• YOUR OBJECTIVE
Below are some lines of data. Return all of them as they are.

[Stored data]
—————

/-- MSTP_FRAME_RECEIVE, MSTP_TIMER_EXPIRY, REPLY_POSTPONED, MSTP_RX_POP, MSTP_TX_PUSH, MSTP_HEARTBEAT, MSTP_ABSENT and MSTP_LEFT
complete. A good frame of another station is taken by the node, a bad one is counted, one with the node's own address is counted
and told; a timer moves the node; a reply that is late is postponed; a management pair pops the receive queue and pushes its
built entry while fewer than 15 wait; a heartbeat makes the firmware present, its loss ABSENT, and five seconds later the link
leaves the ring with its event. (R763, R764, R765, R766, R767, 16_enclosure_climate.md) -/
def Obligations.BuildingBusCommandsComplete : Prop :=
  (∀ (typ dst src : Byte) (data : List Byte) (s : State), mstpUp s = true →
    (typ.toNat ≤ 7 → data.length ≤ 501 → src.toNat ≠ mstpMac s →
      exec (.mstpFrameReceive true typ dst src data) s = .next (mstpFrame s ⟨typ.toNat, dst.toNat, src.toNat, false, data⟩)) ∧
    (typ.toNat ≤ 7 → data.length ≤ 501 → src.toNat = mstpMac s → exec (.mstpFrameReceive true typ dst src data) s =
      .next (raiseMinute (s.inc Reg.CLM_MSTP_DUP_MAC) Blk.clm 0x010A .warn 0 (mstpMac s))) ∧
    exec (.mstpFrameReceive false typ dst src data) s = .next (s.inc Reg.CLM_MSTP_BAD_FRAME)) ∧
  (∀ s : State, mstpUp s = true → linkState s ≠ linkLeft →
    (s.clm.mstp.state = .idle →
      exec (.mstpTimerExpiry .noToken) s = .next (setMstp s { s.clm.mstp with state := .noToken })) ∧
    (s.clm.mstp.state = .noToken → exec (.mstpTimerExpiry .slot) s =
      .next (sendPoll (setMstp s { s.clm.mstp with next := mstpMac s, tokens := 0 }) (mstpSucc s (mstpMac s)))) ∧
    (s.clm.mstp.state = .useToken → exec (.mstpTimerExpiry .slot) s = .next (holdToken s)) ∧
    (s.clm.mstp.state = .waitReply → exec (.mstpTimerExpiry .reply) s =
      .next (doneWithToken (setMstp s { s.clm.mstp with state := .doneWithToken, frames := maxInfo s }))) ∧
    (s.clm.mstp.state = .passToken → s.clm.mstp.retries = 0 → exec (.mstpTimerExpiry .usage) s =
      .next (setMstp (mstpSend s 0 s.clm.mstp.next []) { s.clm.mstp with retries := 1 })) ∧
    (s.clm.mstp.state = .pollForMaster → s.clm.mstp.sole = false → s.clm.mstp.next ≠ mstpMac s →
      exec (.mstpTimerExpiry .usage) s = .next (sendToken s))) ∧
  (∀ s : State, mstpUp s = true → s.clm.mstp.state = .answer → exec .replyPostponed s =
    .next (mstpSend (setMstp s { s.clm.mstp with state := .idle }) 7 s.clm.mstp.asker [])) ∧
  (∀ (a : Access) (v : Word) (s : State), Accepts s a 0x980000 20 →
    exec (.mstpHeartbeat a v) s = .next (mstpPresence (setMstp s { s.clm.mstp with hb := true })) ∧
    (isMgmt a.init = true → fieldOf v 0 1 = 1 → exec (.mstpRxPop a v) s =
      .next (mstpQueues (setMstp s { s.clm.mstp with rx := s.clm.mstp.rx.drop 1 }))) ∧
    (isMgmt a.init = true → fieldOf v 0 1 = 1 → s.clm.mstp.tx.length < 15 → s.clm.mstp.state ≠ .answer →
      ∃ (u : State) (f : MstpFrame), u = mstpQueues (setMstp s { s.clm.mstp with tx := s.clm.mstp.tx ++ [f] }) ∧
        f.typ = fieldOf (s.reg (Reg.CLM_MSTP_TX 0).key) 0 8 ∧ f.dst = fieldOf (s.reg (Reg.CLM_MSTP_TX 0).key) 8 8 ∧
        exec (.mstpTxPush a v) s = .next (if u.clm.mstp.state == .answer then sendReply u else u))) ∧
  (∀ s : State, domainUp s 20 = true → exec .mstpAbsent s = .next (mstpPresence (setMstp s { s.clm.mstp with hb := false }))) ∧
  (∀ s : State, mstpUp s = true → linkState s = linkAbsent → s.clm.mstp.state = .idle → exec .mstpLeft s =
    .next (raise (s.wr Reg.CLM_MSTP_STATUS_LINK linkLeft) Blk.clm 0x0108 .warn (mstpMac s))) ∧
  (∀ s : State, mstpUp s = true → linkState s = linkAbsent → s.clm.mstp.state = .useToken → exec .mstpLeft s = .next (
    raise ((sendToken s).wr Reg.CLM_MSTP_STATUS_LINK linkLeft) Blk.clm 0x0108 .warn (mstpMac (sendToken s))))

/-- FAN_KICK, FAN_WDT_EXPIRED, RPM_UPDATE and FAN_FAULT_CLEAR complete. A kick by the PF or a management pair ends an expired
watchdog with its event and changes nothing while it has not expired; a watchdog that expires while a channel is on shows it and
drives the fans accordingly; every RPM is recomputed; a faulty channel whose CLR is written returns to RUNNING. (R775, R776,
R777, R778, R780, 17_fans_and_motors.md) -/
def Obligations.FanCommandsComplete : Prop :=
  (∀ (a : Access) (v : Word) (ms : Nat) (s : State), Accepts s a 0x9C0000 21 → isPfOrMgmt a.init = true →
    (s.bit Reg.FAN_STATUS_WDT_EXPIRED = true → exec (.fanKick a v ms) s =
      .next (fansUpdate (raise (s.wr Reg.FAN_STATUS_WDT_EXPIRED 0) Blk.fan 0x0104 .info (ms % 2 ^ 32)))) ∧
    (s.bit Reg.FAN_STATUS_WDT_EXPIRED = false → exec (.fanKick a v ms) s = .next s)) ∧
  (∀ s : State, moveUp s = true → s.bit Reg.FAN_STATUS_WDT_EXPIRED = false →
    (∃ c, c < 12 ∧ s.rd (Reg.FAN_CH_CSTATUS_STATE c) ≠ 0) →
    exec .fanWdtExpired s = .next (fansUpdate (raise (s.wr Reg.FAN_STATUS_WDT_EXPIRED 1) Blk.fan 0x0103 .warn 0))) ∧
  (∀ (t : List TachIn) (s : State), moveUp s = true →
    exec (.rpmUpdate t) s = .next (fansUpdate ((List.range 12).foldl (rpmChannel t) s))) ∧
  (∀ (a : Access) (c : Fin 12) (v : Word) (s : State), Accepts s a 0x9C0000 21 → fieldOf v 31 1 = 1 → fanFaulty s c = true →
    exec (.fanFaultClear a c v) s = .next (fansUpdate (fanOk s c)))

—————

• OUTPUT FOR THIS TASK
/-- MSTP_FRAME_RECEIVE, MSTP_TIMER_EXPIRY, REPLY_POSTPONED, MSTP_RX_POP, MSTP_TX_PUSH, MSTP_HEARTBEAT, MSTP_ABSENT and MSTP_LEFT
complete. A good frame of another station is taken by the node, a bad one is counted, one with the node's own address is counted
and told; a timer moves the node; a reply that is late is postponed; a management pair pops the receive queue and pushes its
built entry while fewer than 15 wait; a heartbeat makes the firmware present, its loss ABSENT, and five seconds later the link
leaves the ring with its event. (R763, R764, R765, R766, R767, 16_enclosure_climate.md) -/
def Obligations.BuildingBusCommandsComplete : Prop :=
  (∀ (typ dst src : Byte) (data : List Byte) (s : State), mstpUp s = true →
    (typ.toNat ≤ 7 → data.length ≤ 501 → src.toNat ≠ mstpMac s →
      exec (.mstpFrameReceive true typ dst src data) s = .next (mstpFrame s ⟨typ.toNat, dst.toNat, src.toNat, false, data⟩)) ∧
    (typ.toNat ≤ 7 → data.length ≤ 501 → src.toNat = mstpMac s → exec (.mstpFrameReceive true typ dst src data) s =
      .next (raiseMinute (s.inc Reg.CLM_MSTP_DUP_MAC) Blk.clm 0x010A .warn 0 (mstpMac s))) ∧
    exec (.mstpFrameReceive false typ dst src data) s = .next (s.inc Reg.CLM_MSTP_BAD_FRAME)) ∧
  (∀ s : State, mstpUp s = true → linkState s ≠ linkLeft →
    (s.clm.mstp.state = .idle →
      exec (.mstpTimerExpiry .noToken) s = .next (setMstp s { s.clm.mstp with state := .noToken })) ∧
    (s.clm.mstp.state = .noToken → exec (.mstpTimerExpiry .slot) s =
      .next (sendPoll (setMstp s { s.clm.mstp with next := mstpMac s, tokens := 0 }) (mstpSucc s (mstpMac s)))) ∧
    (s.clm.mstp.state = .useToken → exec (.mstpTimerExpiry .slot) s = .next (holdToken s)) ∧
    (s.clm.mstp.state = .waitReply → exec (.mstpTimerExpiry .reply) s =
      .next (doneWithToken (setMstp s { s.clm.mstp with state := .doneWithToken, frames := maxInfo s }))) ∧
    (s.clm.mstp.state = .passToken → s.clm.mstp.retries = 0 → exec (.mstpTimerExpiry .usage) s =
      .next (setMstp (mstpSend s 0 s.clm.mstp.next []) { s.clm.mstp with retries := 1 })) ∧
    (s.clm.mstp.state = .pollForMaster → s.clm.mstp.sole = false → s.clm.mstp.next ≠ mstpMac s →
      exec (.mstpTimerExpiry .usage) s = .next (sendToken s))) ∧
  (∀ s : State, mstpUp s = true → s.clm.mstp.state = .answer → exec .replyPostponed s =
    .next (mstpSend (setMstp s { s.clm.mstp with state := .idle }) 7 s.clm.mstp.asker [])) ∧
  (∀ (a : Access) (v : Word) (s : State), Accepts s a 0x980000 20 →
    exec (.mstpHeartbeat a v) s = .next (mstpPresence (setMstp s { s.clm.mstp with hb := true })) ∧
    (isMgmt a.init = true → fieldOf v 0 1 = 1 → exec (.mstpRxPop a v) s =
      .next (mstpQueues (setMstp s { s.clm.mstp with rx := s.clm.mstp.rx.drop 1 }))) ∧
    (isMgmt a.init = true → fieldOf v 0 1 = 1 → s.clm.mstp.tx.length < 15 → s.clm.mstp.state ≠ .answer →
      ∃ (u : State) (f : MstpFrame), u = mstpQueues (setMstp s { s.clm.mstp with tx := s.clm.mstp.tx ++ [f] }) ∧
        f.typ = fieldOf (s.reg (Reg.CLM_MSTP_TX 0).key) 0 8 ∧ f.dst = fieldOf (s.reg (Reg.CLM_MSTP_TX 0).key) 8 8 ∧
        exec (.mstpTxPush a v) s = .next (if u.clm.mstp.state == .answer then sendReply u else u))) ∧
  (∀ s : State, domainUp s 20 = true → exec .mstpAbsent s = .next (mstpPresence (setMstp s { s.clm.mstp with hb := false }))) ∧
  (∀ s : State, mstpUp s = true → linkState s = linkAbsent → s.clm.mstp.state = .idle → exec .mstpLeft s =
    .next (raise (s.wr Reg.CLM_MSTP_STATUS_LINK linkLeft) Blk.clm 0x0108 .warn (mstpMac s))) ∧
  (∀ s : State, mstpUp s = true → linkState s = linkAbsent → s.clm.mstp.state = .useToken → exec .mstpLeft s = .next (
    raise ((sendToken s).wr Reg.CLM_MSTP_STATUS_LINK linkLeft) Blk.clm 0x0108 .warn (mstpMac (sendToken s))))

/-- FAN_KICK, FAN_WDT_EXPIRED, RPM_UPDATE and FAN_FAULT_CLEAR complete. A kick by the PF or a management pair ends an expired
watchdog with its event and changes nothing while it has not expired; a watchdog that expires while a channel is on shows it and
drives the fans accordingly; every RPM is recomputed; a faulty channel whose CLR is written returns to RUNNING. (R775, R776,
R777, R778, R780, 17_fans_and_motors.md) -/
def Obligations.FanCommandsComplete : Prop :=
  (∀ (a : Access) (v : Word) (ms : Nat) (s : State), Accepts s a 0x9C0000 21 → isPfOrMgmt a.init = true →
    (s.bit Reg.FAN_STATUS_WDT_EXPIRED = true → exec (.fanKick a v ms) s =
      .next (fansUpdate (raise (s.wr Reg.FAN_STATUS_WDT_EXPIRED 0) Blk.fan 0x0104 .info (ms % 2 ^ 32)))) ∧
    (s.bit Reg.FAN_STATUS_WDT_EXPIRED = false → exec (.fanKick a v ms) s = .next s)) ∧
  (∀ s : State, moveUp s = true → s.bit Reg.FAN_STATUS_WDT_EXPIRED = false →
    (∃ c, c < 12 ∧ s.rd (Reg.FAN_CH_CSTATUS_STATE c) ≠ 0) →
    exec .fanWdtExpired s = .next (fansUpdate (raise (s.wr Reg.FAN_STATUS_WDT_EXPIRED 1) Blk.fan 0x0103 .warn 0))) ∧
  (∀ (t : List TachIn) (s : State), moveUp s = true →
    exec (.rpmUpdate t) s = .next (fansUpdate ((List.range 12).foldl (rpmChannel t) s))) ∧
  (∀ (a : Access) (c : Fin 12) (v : Word) (s : State), Accepts s a 0x9C0000 21 → fieldOf v 31 1 = 1 → fanFaulty s c = true →
    exec (.fanFaultClear a c v) s = .next (fansUpdate (fanOk s c)))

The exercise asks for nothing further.